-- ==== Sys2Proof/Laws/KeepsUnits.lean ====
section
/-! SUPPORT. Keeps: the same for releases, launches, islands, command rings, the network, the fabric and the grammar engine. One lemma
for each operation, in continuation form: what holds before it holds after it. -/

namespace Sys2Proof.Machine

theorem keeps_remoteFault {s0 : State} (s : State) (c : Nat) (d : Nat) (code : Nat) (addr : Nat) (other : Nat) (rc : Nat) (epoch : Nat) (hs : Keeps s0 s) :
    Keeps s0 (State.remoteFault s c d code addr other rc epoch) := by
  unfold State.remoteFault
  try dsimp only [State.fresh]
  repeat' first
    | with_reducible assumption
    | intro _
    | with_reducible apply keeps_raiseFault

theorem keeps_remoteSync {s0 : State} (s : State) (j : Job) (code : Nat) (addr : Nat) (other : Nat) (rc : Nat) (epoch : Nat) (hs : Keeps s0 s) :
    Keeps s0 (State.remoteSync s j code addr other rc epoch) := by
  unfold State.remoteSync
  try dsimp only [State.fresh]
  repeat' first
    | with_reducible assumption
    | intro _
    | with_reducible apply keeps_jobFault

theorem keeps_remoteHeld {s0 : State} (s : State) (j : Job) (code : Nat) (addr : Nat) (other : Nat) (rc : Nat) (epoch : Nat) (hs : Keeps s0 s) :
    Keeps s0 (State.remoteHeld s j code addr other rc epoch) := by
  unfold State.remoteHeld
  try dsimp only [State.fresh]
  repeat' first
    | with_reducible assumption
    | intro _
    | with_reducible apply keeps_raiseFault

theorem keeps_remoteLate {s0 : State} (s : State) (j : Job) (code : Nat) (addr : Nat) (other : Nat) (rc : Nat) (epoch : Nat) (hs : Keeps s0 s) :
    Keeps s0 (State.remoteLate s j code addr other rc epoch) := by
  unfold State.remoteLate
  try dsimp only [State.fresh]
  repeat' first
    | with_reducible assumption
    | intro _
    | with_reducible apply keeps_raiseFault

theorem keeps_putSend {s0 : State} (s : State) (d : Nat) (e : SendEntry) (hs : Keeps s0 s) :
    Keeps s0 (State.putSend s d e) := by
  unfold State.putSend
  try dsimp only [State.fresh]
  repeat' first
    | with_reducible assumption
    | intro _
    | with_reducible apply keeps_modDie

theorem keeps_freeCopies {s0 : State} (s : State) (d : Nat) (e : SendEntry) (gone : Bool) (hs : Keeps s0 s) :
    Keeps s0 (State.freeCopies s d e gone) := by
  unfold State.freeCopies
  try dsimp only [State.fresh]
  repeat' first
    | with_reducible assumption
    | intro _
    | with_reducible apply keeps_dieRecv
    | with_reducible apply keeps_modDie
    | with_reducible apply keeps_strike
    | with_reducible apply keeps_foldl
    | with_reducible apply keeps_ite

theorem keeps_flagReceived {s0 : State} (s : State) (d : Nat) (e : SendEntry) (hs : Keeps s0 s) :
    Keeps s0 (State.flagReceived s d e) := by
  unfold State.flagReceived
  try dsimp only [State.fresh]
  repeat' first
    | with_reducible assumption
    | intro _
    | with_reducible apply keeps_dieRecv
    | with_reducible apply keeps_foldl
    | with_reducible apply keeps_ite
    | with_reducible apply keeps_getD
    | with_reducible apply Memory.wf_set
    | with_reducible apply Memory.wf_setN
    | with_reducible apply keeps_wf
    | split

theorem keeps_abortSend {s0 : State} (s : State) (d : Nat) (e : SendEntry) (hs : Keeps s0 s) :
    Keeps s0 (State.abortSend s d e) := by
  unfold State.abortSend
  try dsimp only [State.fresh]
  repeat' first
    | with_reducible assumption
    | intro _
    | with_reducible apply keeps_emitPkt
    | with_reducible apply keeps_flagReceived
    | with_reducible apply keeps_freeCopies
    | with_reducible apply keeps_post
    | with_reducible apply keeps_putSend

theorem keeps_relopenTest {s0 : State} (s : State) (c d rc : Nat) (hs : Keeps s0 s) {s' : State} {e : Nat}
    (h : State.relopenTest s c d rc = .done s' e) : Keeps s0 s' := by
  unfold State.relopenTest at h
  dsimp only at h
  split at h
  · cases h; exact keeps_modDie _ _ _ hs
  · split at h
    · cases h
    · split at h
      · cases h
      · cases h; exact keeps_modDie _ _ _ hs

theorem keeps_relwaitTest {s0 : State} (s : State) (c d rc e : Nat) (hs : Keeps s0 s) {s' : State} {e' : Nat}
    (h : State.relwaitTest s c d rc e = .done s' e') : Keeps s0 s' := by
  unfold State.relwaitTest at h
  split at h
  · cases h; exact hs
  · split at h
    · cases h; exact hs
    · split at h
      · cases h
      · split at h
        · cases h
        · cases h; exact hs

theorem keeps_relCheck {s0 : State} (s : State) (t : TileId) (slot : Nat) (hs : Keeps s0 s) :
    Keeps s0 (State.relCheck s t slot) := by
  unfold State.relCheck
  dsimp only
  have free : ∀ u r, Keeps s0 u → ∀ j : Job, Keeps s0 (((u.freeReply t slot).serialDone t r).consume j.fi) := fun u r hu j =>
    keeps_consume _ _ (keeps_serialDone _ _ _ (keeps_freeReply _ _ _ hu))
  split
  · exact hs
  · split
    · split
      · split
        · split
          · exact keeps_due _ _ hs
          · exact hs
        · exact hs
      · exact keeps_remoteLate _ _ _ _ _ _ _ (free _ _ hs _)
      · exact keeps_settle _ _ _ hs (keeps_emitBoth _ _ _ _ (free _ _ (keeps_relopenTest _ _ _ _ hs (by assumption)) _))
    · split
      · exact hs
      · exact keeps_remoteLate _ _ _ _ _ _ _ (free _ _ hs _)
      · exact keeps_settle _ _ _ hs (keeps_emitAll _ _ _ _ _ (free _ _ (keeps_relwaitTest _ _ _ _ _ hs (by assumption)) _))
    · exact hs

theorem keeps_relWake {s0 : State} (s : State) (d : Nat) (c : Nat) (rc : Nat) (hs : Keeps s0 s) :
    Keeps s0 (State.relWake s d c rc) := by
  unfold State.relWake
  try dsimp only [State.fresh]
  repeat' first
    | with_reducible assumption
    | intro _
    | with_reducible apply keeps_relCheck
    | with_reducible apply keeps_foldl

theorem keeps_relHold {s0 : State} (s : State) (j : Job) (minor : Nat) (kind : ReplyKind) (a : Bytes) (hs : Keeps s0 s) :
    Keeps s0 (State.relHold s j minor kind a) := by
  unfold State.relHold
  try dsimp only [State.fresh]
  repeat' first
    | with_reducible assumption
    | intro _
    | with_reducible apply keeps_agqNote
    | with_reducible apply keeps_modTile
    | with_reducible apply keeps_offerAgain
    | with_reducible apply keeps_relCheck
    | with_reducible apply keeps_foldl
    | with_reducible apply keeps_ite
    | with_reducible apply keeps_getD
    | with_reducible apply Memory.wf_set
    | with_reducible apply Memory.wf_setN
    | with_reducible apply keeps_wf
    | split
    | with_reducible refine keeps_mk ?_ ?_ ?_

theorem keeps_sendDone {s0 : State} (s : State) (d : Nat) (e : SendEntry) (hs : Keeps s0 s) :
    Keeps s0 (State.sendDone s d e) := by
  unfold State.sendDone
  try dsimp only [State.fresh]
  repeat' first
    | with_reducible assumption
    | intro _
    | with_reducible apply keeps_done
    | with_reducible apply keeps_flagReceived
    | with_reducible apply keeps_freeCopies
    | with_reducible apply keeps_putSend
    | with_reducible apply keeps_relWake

——————

**Work task**
Calculate how many lines of the material include the string "kind", and state that number by itself.

**Solution for this problem**
2